As for my personal take-away from this week-long exercise, I have to say that, qualitatively, I was very impressed with the ConvNet performance. Unless the image exhibits some irregularity or tricky parts, the ConvNet confidently and robustly predicts the correct label. If you’re feeling adventurous, try out the labeling interface for yourself and draw your own conclusions. I can promise that you’ll gain interesting qualitative insights into where state-of-the-art Computer Vision works, where it fails, and how.

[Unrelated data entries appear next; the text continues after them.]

-- ==== Sys2Proof/Machine/Assembler.lean ====
section
/-! DEFINITION. The assembler's side of the command set: pseudo-instructions (spec/30_encoding.md R91) and the spelling of a
command (R90). -/
namespace Sys2Proof.Machine

/-- `LI xd, imm32` (R91). -/
def pseudoLi (rd : Reg) (v : Word) : List Instr :=
  [.ldh rd (v.extractLsb' 16 16), .ldl rd (v.extractLsb' 0 16)]

/-- `LHZ xd, n`: the whole-number frequency `n` Hz (R91). -/
def pseudoLhz (rd : Reg) (n : BitVec 16) : List Instr := [.ldh rd n]

/-- `QRDTC xd`, the document's `getTickCount()` (R91, 43_quadrature_decoder.md R197). -/
def pseudoQrdtc (rd : Reg) : List Instr := [.rdcsr rd (csrNumber .tc)]

/-- `QRDDIR xd`, the document's `getLastDirection()` (R91, R197). -/
def pseudoQrddir (rd : Reg) : List Instr := [.rdcsr rd (csrNumber .dir)]

/-- `SILENCE xt` (R91); overwrites `xt`. -/
def pseudoSilence (rt : Reg) : List Instr := [.ldh rt 0, .pcalc rt]

/-- The words the host presents for a list of commands. -/
def assemble (is : List Instr) : List Word := is.map encode

/-- `x0` to `x3` (R90). -/
def regName : Reg → String
  | .x0 => "x0"
  | .x1 => "x1"
  | .x2 => "x2"
  | .x3 => "x3"

/-- The name of a control register (R90). -/
def csrName : Csr → String
  | .status => "STATUS"
  | .refpitch => "REFPITCH"
  | .period => "PERIOD"
  | .duty => "DUTY"
  | .tc => "TC"
  | .dir => "DIR"
  | .qstate => "QSTATE"
  | .pinsel => "PINSEL"
  | .cbcw => "CBCW"
  | .cbccw => "CBCCW"
  | .cfgclk => "CFGCLK"
  | .cfgpresc => "CFGPRESC"
  | .cfgpmin => "CFGPMIN"
  | .cfgpmax => "CFGPMAX"
  | .cfgtbl => "CFGTBL"
  | .cfgmisc => "CFGMISC"

/-- `CW` or `CCW` (R90). -/
def dirName : Dir → String
  | .cw => "CW"
  | .ccw => "CCW"

/-- A note literal: `REST`, or `S<k>.<octave>` (R90). -/
def noteName : Note → String
  | .rest => "REST"
  | .tone semitone octave => "S" ++ toString semitone.val ++ "." ++ toString octave

/-- The spelling of a command (R90), numbers in decimal; operand order is destination first. `none` for a command that is
not well-formed and has no number form. -/
def asmText : Instr → Option String
  | .nop => some "NOP"
  | .ldh rd imm => some ("LDH " ++ regName rd ++ ", " ++ toString imm.toNat)
  | .ldl rd imm => some ("LDL " ++ regName rd ++ ", " ++ toString imm.toNat)
  | .rdx rs => some ("RDX " ++ regName rs)
  | .rdcsr rd csr =>
    match csrOfNumber csr with
    | some c => some ("RDCSR " ++ regName rd ++ ", " ++ csrName c)
    | none => some ("RDCSR " ++ regName rd ++ ", " ++ toString csr.toNat)
  | .ftbuild rs => some ("FTBUILD " ++ regName rs)
  | .nres rd name oct =>
    match noteOfFields name oct with
    | some n => some ("NRES " ++ regName rd ++ ", " ++ noteName n)
    | none => none
  | .pcalc rs => some ("PCALC " ++ regName rs)
  | .qinit pina pinb => some ("QINIT " ++ toString pina.toNat ++ ", " ++ toString pinb.toNat)
  | .qatt dir handle => some ("QATT " ++ dirName dir ++ ", " ++ toString handle.toNat)
  | .qen => some "QEN"
  | .qdis => some "QDIS"

end Sys2Proof.Machine
end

EDIT: additional discussions:

UPDATE:

ImageNet workshop page now has links to many of the teams’ slides and videos.
GoogLeNet paper on arXiv describes the details of their architecutre.

UPDATE2 (14 Feb 2015):

There have now been several reported results that surpass my 5.1% error on ImageNet. I’m astonished to see such rapid progress. At the same time, I think we should keep in mind the following:

Human accuracy is not a point. It lives on a tradeoff curve.

We trade off human effort and expertise with the error rate: I am one point on that curve with 5.1%. My labmates with almost no training and less patience are another point, with even up to 15% error. And based on some calculations that consider my exact error types and hypothesizing which ones may be easier to fix than others, it’s not unreasonable to suggest that an ensemble of very dedicated expert human labelers might push this down to 3%, with about 2% being an optimistic error rate lower bound. I know it’s not as exciting as having a single number, but it’s the right way of thinking about it. See more details in my recent Google+ post.